-------- Dataset extract
-- ==== Sys2Proof/Machine/SysCheck.lean ====
section
/-! DEFINITION. System registers (R80 to R84, R198, Tables 10.6, 23.3) and the refusals of the system operations (R199 to
R205, R388, R356, Table 24.6). -/

namespace Sys2Proof.Machine

open Sys2Proof

/-! Contract headers (Table 6.2). -/

/-- VALID. -/
def hValid (h : Word) : Bool := h.getLsbD 63
/-- PART. -/
def hPart (h : Word) : Nat := bits h.toNat 58 55
/-- RANK. -/
def hRank (h : Word) : Nat := bits h.toNat 15 13
/-- LADDER. -/
def hLadder (h : Word) : Nat := bits h.toNat 12 11
/-- CEIL. -/
def hCeil (h : Word) : Nat := bits h.toNat 10 9
/-- FLOOR. -/
def hFloor (h : Word) : Nat := bits h.toNat 8 7
/-- RUNG. -/
def hRung (h : Word) : Nat := bits h.toNat 6 5
/-- The header with another RUNG. -/
def hSetRung (h : Word) (r : Nat) : Word := BitVec.ofNat 64 (h.toNat - hRung h * 32 + r % 4 * 32)

/-- A well-formed contract (R104): CEIL ≤ FLOOR and a FLOOR the ladder has. -/
def contractOk (h : Word) : Bool :=
  decide (hCeil h ≤ hFloor h) && !(hLadder h = 3) && !(hLadder h = 1 && hFloor h = 3)

/-- Cores of a partition (R9), ascending. -/
def Part.coreList (p : Part) : List Nat := (upto 128).filter fun k => bit p.cols (k / 4)

/-- Does any context not in EMPTY run under an owner (R199, R204)? -/
def State.ownerRuns (s : State) (o : Nat) : Bool := s.ctxs.any fun e => e.2.owner = o && !(e.2.st = .empty)

/-- ACCMAP or LATMAP from the holders of n resources (R84). -/
def grantMap (n sh : Nat) (h : Nat → Option Nat) : Nat :=
  sumN ((upto n).map fun i => match h i with | some c => 2 ^ (sh + i) + c % 4 * 4 ^ i | none => 0)

/-- ROWPROG of a core (Table 7.6); of several stopped calls, the first (DESIGN CHOICE, log 97). -/
def State.rowprog (s : State) (core : Nat) : Nat :=
  match findFirst (fun k => k.core = core && k.stopped.isSome) s.calls with
  | some k =>
    match k.stopped with
    | some (b, row, _) => 2 ^ 63 + b2n b * 2 ^ 62 + k.acc * 2 ^ 58 + k.ctx % 4 * 2 ^ 56 + k.tileNo % 32 * 2 ^ 48 + row
    | none => 0
  | none => 0

/-- TSTAT (Table 23.3). -/
def Ctx.tstat (x : Ctx) : Nat := b2n x.heldBit * 8 + b2n x.intrap * 4 + x.plevel.num

/-- The value of a system register for context `c` (R80). GOVSTAT ATFLOOR follows its Meaning, so reads 1 at reset
(DESIGN CHOICE, log 94). -/
def State.sysReg (s : State) (c n : Nat) : Nat :=
  let x := s.ctx c
  let o := (s.owner x.owner).hdr
  let k := s.core (coreOf c)
  match n with
  | 0x00 => x.level.num
  | 0x01 => x.part * 2 ^ 40 + x.tenant * 2 ^ 37 + c * 2 ^ 14 + x.member * 2 ^ 8 + x.members
  | 0x02 => x.owner * 2 ^ 24 + hRank o * 2 ^ 21 + hLadder o * 2 ^ 19 + hCeil o * 2 ^ 17 + hFloor o * 2 ^ 15 + hRung o * 2 ^ 13
  | 0x03 => x.breaches * 2 ^ 48 + x.narrows * 2 ^ 32 + x.lastres * 2 ^ 8 + b2n (decide ((s.col (colOf c)).q < 8)) * 8 +
      b2n (hRung o = hFloor o) * 4 + hRung o
  | 0x04 => s.now c % 2 ^ 64
  | 0x05 => k.wheel.toNat
  | 0x06 => grantMap 16 32 fun i => (tget {} k.accs i).holder
  | 0x07 => grantMap 4 8 fun i => (tget {} k.lats i).holder
  | 0x10 => (s.part x.part).govload.toNat
  | 0x11 => s.rowprog (coreOf c)
  | 0x12 => (s.part x.part).lbxdrop
  | 0x13 => s.pkg.tlim
  | 0x14 => (s.tvec x).toNat
  | 0x15 => s.pkg.hflogCount % 4096 * 2 ^ 52 + s.pkg.hflogBase * 2 ^ 12 + s.pkg.hflogNpg
  | 0x16 => x.flt.w0.toNat
  | 0x17 => x.flt.pc.toNat
  | 0x18 => x.flt.adr.toNat
  | 0x19 => x.flt.opa.toNat
  | 0x1A => x.flt.opb.toNat
  | 0x1B => x.flt.opc.toNat
  | 0x1C => x.tretpc.toNat
  | 0x1D => x.tstat
  | 0x1E => x.tscra.toNat
  | 0x1F => x.tscrb.toNat
  | _ => 0

/-- The machine as the scheduler cycle began. -/
def State.atDawn (s : State) : State :=
  match s.dawn with
  | some d => { s with ctxs := d.ctxs, cores := d.cores, calls := d.calls, cols := d.cols, parts := d.parts, owners := d.owners,
                       occ := d.occ, pkg := d.pkg }
  | none => s

/-- What a context holds of a core's tiles and latches now, beside what others held of it before. -/
def Core.withHeld (before now : Core) (c : Nat) : Core :=
  { before with
    accs := (now.accs.filter fun e => e.2.holder = some c).foldl (fun t e => tset {} t e.1 e.2) before.accs
    lats := (now.lats.filter fun e => e.2.holder = some c).foldl (fun t e => tset {} t e.1 e.2) before.lats }

/-- The machine as the cycle began, to a context: one that began in this very cycle, EMPTY or CLAIMED before it, has itself
and its grants as they stand, for it was nothing then. -/
def State.dawnOf (s : State) (c : Nat) : State :=
  let t := s.atDawn
  if (t.ctx c).st = .empty || (t.ctx c).st = .claimed then
    (t.setCtx c (s.ctx c)).setCore (coreOf c) ((t.core (coreOf c)).withHeld (s.core (coreOf c)) c)
  else t

/-- What SYSRD of a register gives (R80, R198): its value at the start of the cycle. The level, identity, cycle count and trap
registers are the context's own, and stand as they are when its bundle issues. -/
def State.sysSeen (s : State) (c n : Nat) : Nat :=
  if n = 0 || n = 1 || n = 4 || decide (0x16 ≤ n) then s.sysReg c n else (s.dawnOf c).sysReg c n

/-- The level that may read a register; none when no chapter assigns it (Tables 4.5, 10.6, 23.3). -/
def regReadLevel (n : Nat) : Option Level :=
  if n < 8 then some .U
  else if n = 0x15 then some .H
  else if 0x10 ≤ n ∧ n ≤ 0x1F then some .S
  else none

/-- The level that may write a register; none when nobody may. -/
def regWriteLevel (n : Nat) : Option Level :=
  match n with
  | 0x10 => some .S | 0x12 => some .S | 0x13 => some .H | 0x14 => some .S | 0x15 => some .H
  | 0x1C => some .S | 0x1D => some .S | 0x1E => some .S | 0x1F => some .S
  | _ => none

/-- Is an instance of a class one of the partition's (R114)? -/
def State.instOk (s : State) (p cls inst : Nat) : Bool :=
  match cls with
  | 0 => decide (inst < 128) && bit (s.part p).cols (inst / 4)
  | 2 => (s.part p).slices.contains inst
  | 3 => (s.part p).chans.contains inst
  | _ => decide (inst < 32) && bit (s.part p).cols inst

/-- The SYSTEM cause of a register read (Table 24.6). -/
def readErr (lv : Level) (n : Nat) : Option (Nat × Nat) :=
  match regReadLevel n with
  | none => some (1, n)
  | some l => if lv.num < l.num then some (2, n) else none
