-- ==== Sys2Proof/Machine/Access.lean ====
section
/-! DEFINITION. Accesses to one unit of memory or of a tile by a context or an engine (R148, R149, R307, R313, R363,
R369, R377, R379): translation and its causes, charge at the port, injected errors, poison, and the bytes. -/

namespace Sys2Proof.Machine

open Sys2Proof

/-- Who makes an access: the context it is made for, its partition, tenant, owner and level, the TLB it goes through, what
it sees, who is charged with an error, and whether it is an engine. -/
structure Who where
  c      : Nat
  part   : Nat
  tenant : Nat
  owner  : Nat
  level  : Level
  tlb    : Tlb
  eye    : Eye
  reader : Reader
  /-- It is an engine's, and may reach another package (R313). -/
  engine : Bool
  far    : Bool := false
  /-- The serial number of the entry, call or command, under which it waits at a port (R139). -/
  req    : Nat := 0
  /-- A matrix call: its serial number (R111, R243). -/
  call   : Nat := 0
  deriving DecidableEq, Repr

/-- What a fault of a queue entry says of it (R337). -/
def QEntry.info (e : QEntry) : FaultInfo :=
  { cls := 0x10, code := 3, slot := e.slot.num, opa := e.base % 2 ^ 64, opb := e.index % 2 ^ 64, opc := e.data % 2 ^ 64,
    pc := e.pc, delayed := true, id := e.id }

/-- What a fault of a matrix call says of it (R333). -/
def Call.info (k : Call) : FaultInfo :=
  { cls := 0x10, code := 3, slot := Slot.M.num, opa := k.opa.toNat, opb := k.opb.toNat, opc := k.acc, pc := k.pc,
    delayed := true, id := k.id }

/-- A context's queue entry as an accessor. -/
def State.whoCtx (s : State) (c id : Nat) (lv : Level) : Who :=
  let x := s.ctx c
  let op := (findFirst (fun (e : QEntry) => e.id = id) (x.loadQ ++ x.storeQ)).map QEntry.info
  { c := c, part := x.part, tenant := x.tenant, owner := x.owner, level := lv, tlb := tlbOf c, eye := eyeCtx c id,
    reader := .ctx c op, engine := false, req := id }

/-- The commands that reach a page of another package (R313): copies, MCAST, COPYH and accumulate-on-writes. -/
def farReach (i : Instr) : Bool :=
  match i with
  | .copyMemToTile _ | .copyTileToMem _ | .copyTileToTile _ | .copyMemToMem _ | .mcast _ | .copyh _ => true
  | .acwAdd _ _ | .acwMin _ _ | .acwMax _ _ | .acwAnd _ _ | .acwOr _ _ | .acwXor _ _ | .acwSwap _ _ | .acwCas _ _ => true
  | .acwfAdd _ _ | .acwfMin _ _ | .acwfMax _ _ | .acwfAnd _ _ | .acwfOr _ _ | .acwfXor _ _ | .acwfSwap _ _ | .acwfCas _ _ => true
  | _ => false

/-- An engine command as an accessor: the copy engine, merge unit or network of its quad (R147). -/
def State.whoCmd (s : State) (e : ECmd) : Who :=
  let x := s.ctx e.ctx
  { c := e.ctx, part := x.part, tenant := x.tenant, owner := e.owner, level := e.level, tlb := ⟨colOf e.ctx, 4 + e.id % 2⟩,
    eye := eyeQuad (colOf e.ctx), reader := .cmd e.id, engine := true, far := farReach e.op, req := e.id }

/-- What an access of one unit gives: its result, a cause of Table 25.1, a wait (ATS, a port, a snoop), a unit whose error
has been charged to the accessor. -/
inductive Got (α : Type) where
  | ok (a : α)
  | err (code adr : Nat)
  | wait
  | dead
  deriving DecidableEq, Repr

/-- May the accessor reach another package (R313)? -/
def State.mayRemote (s : State) (w : Who) : Bool := w.far && !(s.part w.part).lanes.isEmpty

/-- Is the line of an address poisoned as an access would read it (R377)? -/
def State.linePoison (s : State) (p : Port) (pa : Nat) : Bool :=
  let line := pa / 128
  let atMem := match s.memKey (128 * line) with | some k => s.pkg.poison.contains (k / 128) | none => false
  match s.home p line with
  | none => atMem
  | some sl =>
    let x := s.l2set (setKey sl line)
    match s.findWay p.part x line with
    | some v => (match tget none x.ways v with | some y => y.poison | none => false)
    | none => atMem

/-- The address of a poisoned line that the walk of a translation reads, when no TLB holds it (R377). -/
def State.walkPoison (s : State) (u : Tlb) (part tenant va : Nat) : Option Nat :=
  if s.pkg.poison.isEmpty || (s.cached u part tenant va).isSome then none
  else (s.walkReads part tenant va).find? (s.linePoison (ownPort part))

/-- Translates one unit for an accessor, an armed error at the place, or in what translates it, striking first (R385). A write reads
its place when it is performed. A reader charged with an error of device memory gets no bytes (Table 25.5). A unit out of service is
waited for (R382). -/
def State.reach (s : State) (w : Who) (want : Want) (va align : Nat) : State × Got Phys :=
  let s0 := s.strikeTlb w.tlb w.part w.tenant va w.reader
  let s := s0.strikeWalk w.tlb w.part w.tenant va w.reader
  let go := fun (s : State) => s.access w.tlb w.part w.tenant w.level want (s.mayRemote w) va align
  if s0.struckMem s then (s, .dead)
  else
  match s.walkPoison w.tlb w.part w.tenant va with
  | some pa => (s.poisonLine w.reader pa, .dead)
  | none =>
  match go s with
  | (s, .err k) => (s, .err k va)
  | (s, .wait _) => (s, .wait)
  | (s, .ok ph) =>
    if ph.remote.isNone && s.outOfService (s.portFor w.owner w.part w.tenant va ph) ph.pa align then (s, .wait)
    else if s.pkg.armed.isNone || ph.remote.isSome || want = .write then (s, .ok ph)
    else
      let s0 := s
      let s := s.strikeMem w.reader (s.portFor w.owner w.part w.tenant va ph) ph.pa align false
      if s.pkg.armed.isSome then (s, .ok ph)
      else if s0.struckMem s then (s, .dead)
      else
        match go s with
        | (s, .err k) => (s, .err k va)
        | (s, .wait _) => (s, .wait)
        | (s, .ok ph) => (s, .ok ph)

/-- The causes of Table 25.1 in the order in which one access records them (R363). -/
def causeOrder : List Nat := [8, 7, 14, 1, 2, 9, 10, 11, 5, 3, 4, 6, 12, 13]

/-- The cause that an access of several units records, with its FLTADR, of those that its units meet; `d` is one of them. -/
def leastCause (l : List (Nat × Nat)) (d : Nat × Nat) : Nat × Nat :=
  match minBy (fun e => causeOrder.idxOf e.1) l with
  | some e => e
  | none => d

/-- The cause that a unit of an access would meet now, with its address. -/
def State.probe (s : State) (w : Who) (want : Want) (va n : Nat) : Option (Nat × Nat) :=
  match (s.access w.tlb w.part w.tenant w.level want (s.mayRemote w) va n).2 with
  | .err k => some (k, va)
  | _ => none

/-- The bytes a port sends for a read of `n` bytes, or for a write, of a line (R139): a write sends none, and is charged a
line when it makes the slice fill one. -/
def State.portBytes (s : State) (p : Port) (pa n : Nat) (write : Bool) : Nat :=
  if !write then n
  else
    match s.home p (pa / 128) with
    | none => 0
    | some sl =>
      let x := s.l2set (setKey sl (pa / 128))
      if (s.findWay p.part x (pa / 128)).isSome || !p.cache || p.nt ||
          (s.victim p.part (setKey sl (pa / 128)) x (s.maskOf p.owner sl)).isNone then 0 else 128

/-- Pays for a unit at its slice port (R139), an engine's from the bucket of the context whose command it carries out: false when
it must wait, a request that is charged nothing for those that come before it. Host and slice-less accesses pass no port, and a
context that is no longer there has no bucket. -/
def State.pay (s : State) (w : Who) (p : Port) (pa n : Nat) (write : Bool) : State × Bool :=
  let b := s.portBytes p pa n write
  match s.home p (pa / 128) with
  | none => (s, true)
  | some sl =>
    if (s.ctx w.c).st = .empty then (s.addDemand 2 sl b, true)
    else s.charge w.c sl b w.req

/-- Counts an access made in the accessor's column (R111 class 4). -/
def State.accessed (s : State) (w : Who) : State := s.addDemand 5 (colOf w.c) 1

/-- Counts bytes that cross the network of the accessor's column (R111 class 1). -/
def State.cross (s : State) (w : Who) (n : Nat) : State := (s.accessed w).addDemand 1 (colOf w.c) n

/-- What a command reads over the Fareri Link is checked like what it writes there (R372). -/
def State.overLink (s : State) (w : Who) : State :=
  match w.reader with
  | .cmd id => s.updCmd id fun e => if isMcast e.op || e.far.contains 0 then e else { e with far := e.far ++ [0] }
  | _ => s
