-- ==== Sys2Proof/Machine/Alloc.lean ====
section
/-! DEFINITION. Tile allocation and freeing (R123 to R127, R176, R265). -/

namespace Sys2Proof.Machine

open Sys2Proof

/-- Bytes of the largest tile of a level (Table 7.1). -/
def maxTile : TLevel → Nat
  | .BASE => 64 * 2 ^ 20
  | _ => 2 * 2 ^ 20

/-- Bytes of a core's tile memory, and of a column's region of the base tile level (R123, R126). -/
def corePool : Nat := 2 * 2 ^ 20
/-- Bytes of a column's region of the base tile level. -/
def colPool : Nat := 60 * 2 ^ 20

/-- Bytes of a core's tile memory that tiles take. -/
def State.coreUsed (s : State) (core : Nat) : Nat :=
  sumN ((s.tiles.filter fun t => !(t.level = .BASE) && t.core = core).map Tile.space)

/-- Bytes of a column's region that tiles take. -/
def State.colUsed (s : State) (col : Nat) : Nat :=
  sumN ((s.tiles.filter fun t => t.level = .BASE).map fun t => tget 0 t.place col)

/-- The columns of a partition in a stack: its base pool there (R126). -/
def State.baseCols (s : State) (part stack : Nat) : List Nat :=
  ((upto 8).map (8 * stack + ·)).filter fun c => bit (s.part part).cols c

/-- Free bytes of a partition's base pool in a stack. -/
def State.baseFree (s : State) (part stack : Nat) : Nat :=
  sumN ((s.baseCols part stack).map fun c => colPool - s.colUsed c)

/-- Spreads bytes over columns, filling each in turn. -/
def State.spread (s : State) : Nat → List Nat → List (Nat × Nat)
  | _, [] => []
  | n, c :: l =>
    let k := min n (colPool - s.colUsed c)
    if k = 0 then s.spread n l else (c, k) :: s.spread (n - k) l

/-- Where an allocated tile lies: in its core, or in the regions the device chooses (R126), which nothing shows. -/
def State.placeTile (s : State) (t : Tile) : List (Nat × Nat) :=
  match t.level with
  | .BASE =>
    let l := s.baseCols t.part t.stack
    let k := Config.tilePlace t.id % (l.length + 1)
    s.spread t.space (l.drop k ++ l.take k)
  | _ => [(t.core, t.space)]

/-- The structures whose generation a tile's allocation advances (Table 7.2). -/
def Tile.gens (t : Tile) : List Nat :=
  match t.level with
  | .BASE => t.place.map fun e => genBase e.1
  | _ => [genMem t.core]

/-- The member contexts of a quire, or the allocating context of a LOCAL tile: whose tables hold the tile (R123). -/
def State.holders (s : State) (t : Tile) (c : Nat) : List Nat :=
  match t.level with
  | .LOCAL => [c]
  | _ => match s.quire t.quire with
    | some q => q.members.filter fun m => (s.ctx m).quire = q.id
    | none => [c]

/-- Writes a tile's entry in the tables of its holders. -/
def State.enterTile (s : State) (t : Tile) (c h : Nat) : State :=
  (s.holders t c).foldl (fun s m => s.updCtx m fun x => { x with tiles := tset 0 x.tiles h t.id }) s

/-- Empties a tile's entries, saved ones too (R127). -/
def State.leaveTile (s : State) (t : Tile) : State :=
  let drop := fun (x : Ctx) => { x with tiles := x.tiles.filter fun e => !(e.2 = t.id) }
  let s := s.mapCtxs fun _ x => drop x
  { s with quires := s.quires.map fun q =>
      { q with images := q.images.map fun i => { i with ctx := drop i.ctx, tiles := i.tiles.filter fun x => !(x.2.id = t.id) } } }

/-! TALLOC. -/

/-- The tile a TALLOC asks for, or why it fails (R124, R176, R265). -/
def State.askTile (s : State) (e : ECmd) : Except Why Tile :=
  let w := e.imm.toNat
  let x := s.ctx e.ctx
  let lv := bits w 17 16
  let membf := bit w 24
  let m := bits w 23 18
  let cols := bits w 13 0
  let es := 2 ^ bits w 15 14
  let q := s.quire e.quire
  if !(bits w 31 25 = 0) || lv = 3 || cols = 0 || (membf && !(lv = 1)) || (!membf && !(m = 0)) || (membf && decide (x.members ≤ m)) then
    .error (7, 0x0401, 0)
  else if e.opb = 0 ∨ 1048575 < e.opb then .error (7, 0x0403, 0)
  else
    let level : TLevel := match lv with | 0 => .LOCAL | 1 => .QUIRE | _ => .BASE
    let owner := if membf then (match q with | some q => q.members.getD m e.ctx | none => e.ctx) else e.ctx
    let t : Tile := { id := e.id, level := level, core := coreOf owner, stack := stackOf e.ctx, part := x.part, quire := e.quire,
                      member := if lv = 1 then (if membf then m else x.member) else 0, esize := es, cols := cols, rows := e.opb,
                      place := [], bytes := [], poison := [], freed := false }
    if maxTile level < t.space then .error (7, 0x0402, 0) else .ok t

/-- The number of the allocator a tile's allocation reaches: 0 to 127 a core's, 128 + 12 × stack + partition a base pool's
(R125, R126). -/
def allocOf (t : Tile) : Nat :=
  match t.level with
  | .BASE => 128 + 12 * t.stack + t.part
  | _ => t.core

/-- The commands waiting at an allocator, in order. -/
def State.allocQ (s : State) (a : Nat) : List Nat :=
  if a < 128 then (s.core a).allocQ else tget [] (s.stack ((a - 128) / 12)).allocQ ((a - 128) % 12)

/-- Replaces the commands waiting at an allocator. -/
def State.setAllocQ (s : State) (a : Nat) (l : List Nat) : State :=
  if a < 128 then s.updCore a fun k => { k with allocQ := l }
  else s.updStack ((a - 128) / 12) fun t => { t with allocQ := tset [] t.allocQ ((a - 128) % 12) l }

/-- Does a tile fit now, its structures not being zeroed (R125, R130)? -/
def State.fits (s : State) (t : Tile) : Bool :=
  let t := { t with place := s.placeTile t }
  (match t.level with
    | .BASE => decide (t.space ≤ s.baseFree t.part t.stack)
    | _ => decide (s.coreUsed t.core + t.space ≤ corePool)) && !(t.gens.any s.zeroing.contains)

/-- A TALLOC begins: its request reaches its allocator, or fails. -/
def State.beginTalloc (s : State) (e : ECmd) : State :=
  match s.askTile e with
  | .error (_, k, a) => s.failCmd e k a
  | .ok t =>
    let s := s.updCmd e.id fun e => { e with begun := true }
    s.setAllocQ (allocOf t) (s.allocQ (allocOf t) ++ [e.id])

/-- The head of an allocator, if it can be served now. -/
def State.allocHead (s : State) (a : Nat) : Option (ECmd × Except Why Tile) :=
  match s.allocQ a with
  | [] => none
  | id :: _ =>
    match s.cmd id with
    | none => none
    | some e =>
      match s.askTile e with
      | .error x => some (e, .error x)
      | .ok t => if s.fits t then some (e, .ok t) else none

/-- ALLOCATION_SERVED (R125, R265): the head of an allocator takes its space and writes its entries, or finds one occupied. -/
def execAllocationServed (alloc : Nat) (s : State) : Out :=
  match s.allocHead alloc with
  | none => .next s
  | some (e, ask) =>
    let s := s.setAllocQ alloc (s.allocQ alloc).tail
    match ask with
    | .error (_, k, a) => .next (s.failCmd e k a)
    | .ok t =>
      if (s.holders t e.ctx).any fun c => !(tget 0 (s.ctx c).tiles e.opa = 0) then .next (s.failCmd e 0x0701 e.opa)
      else
        let t := { t with place := s.placeTile t }
        let s := t.gens.foldl State.bumpGen s
        let s := { s with tiles := s.tiles ++ [t] }
        .next ((s.enterTile t e.ctx e.opa).doneCmd e.id none)

/-- An allocator that can serve its head. -/
def State.allocDue (s : State) : Option Nat := findFirst (fun a => (s.allocHead a).isSome) (upto 176)

/-! TFREE. -/

/-- The tiles a set of a captured table names. -/
def setTiles (tiles : Tbl Nat) (a : BitVec 512) : List Nat := (setHandles a).map fun h => tget 0 tiles h

/-- Does a queue entry access a tile? -/
def QEntry.usesTile (e : QEntry) (id : Nat) : Bool :=
  e.tile = id || (match e.mat with | some m => (setTiles m.tiles m.ag).contains id | none => false)

/-- Is an access that began before a tile was freed still under way (R265)? -/
def State.tileInUse (s : State) (id : Nat) : Bool :=
  s.cmds.any (fun e => e.begun && !e.acted && (e.tiles.contains id || (match e.op with
      | .tfree _ => false
      | _ => e.rest.any fun u => match u.dst with | .tile i _ _ => i = id | _ => false))) ||
    s.calls.any (fun k => [k.agA, k.agB, k.sgA, k.sgB].any fun a => (setTiles k.tiles a).contains id) ||
    s.ctxs.any fun cx =>
      cx.2.loadQ.any (fun e => e.usesTile id) || cx.2.storeQ.any (fun e => e.usesTile id) ||
        (match cx.2.snap with
          | some sn => sn.heldL.any (fun e => e.usesTile id) || sn.heldW.any fun e => e.usesTile id
          | none => false)

/-- Returns a tile's space. -/
def State.returnTile (s : State) (id : Nat) : State :=
  match s.tile id with
  | some t => t.gens.foldl State.freeGen { s with tiles := s.tiles.filter fun x => !(x.id = id) }
  | none => s

/-- A TFREE begins: it empties the entries (R127, R265). -/
def State.beginTfree (s : State) (e : ECmd) : State :=
  match s.tileOf e e.opa with
  | none => s.failCmd e 0x0701 e.opa
  | some t =>
    let s := (s.leaveTile t).updTile t.id fun t => { t with freed := true }
    s.updCmd e.id fun f => { f with begun := true, rest := [{ dst := .tile t.id e.opa 0, data := [] }] }

/-- A TFREE ends once no access to its tile is left. -/
def State.stepTfree (s : State) (e : ECmd) : State :=
  match e.rest with
  | [⟨.tile id _ _, _, _⟩] => if s.tileInUse id then s else (s.returnTile id).doneCmd e.id none
  | _ => s

end Sys2Proof.Machine
end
----------------
Action item:
Look above for the line holding "def Core.withHeld (before". Print it and every line after it, exactly, through the line holding "def State.sysSeen (s".

Output for this task:
def Core.withHeld (before now : Core) (c : Nat) : Core :=
  { before with
    accs := (now.accs.filter fun e => e.2.holder = some c).foldl (fun t e => tset {} t e.1 e.2) before.accs
    lats := (now.lats.filter fun e => e.2.holder = some c).foldl (fun t e => tset {} t e.1 e.2) before.lats }

/-- The machine as the cycle began, to a context: one that began in this very cycle, EMPTY or CLAIMED before it, has itself
and its grants as they stand, for it was nothing then. -/
def State.dawnOf (s : State) (c : Nat) : State :=
  let t := s.atDawn
  if (t.ctx c).st = .empty || (t.ctx c).st = .claimed then
    (t.setCtx c (s.ctx c)).setCore (coreOf c) ((t.core (coreOf c)).withHeld (s.core (coreOf c)) c)
  else t

/-- What SYSRD of a register gives (R80, R198): its value at the start of the cycle. The level, identity, cycle count and trap
registers are the context's own, and stand as they are when its bundle issues. -/
def State.sysSeen (s : State) (c n : Nat) : Nat :=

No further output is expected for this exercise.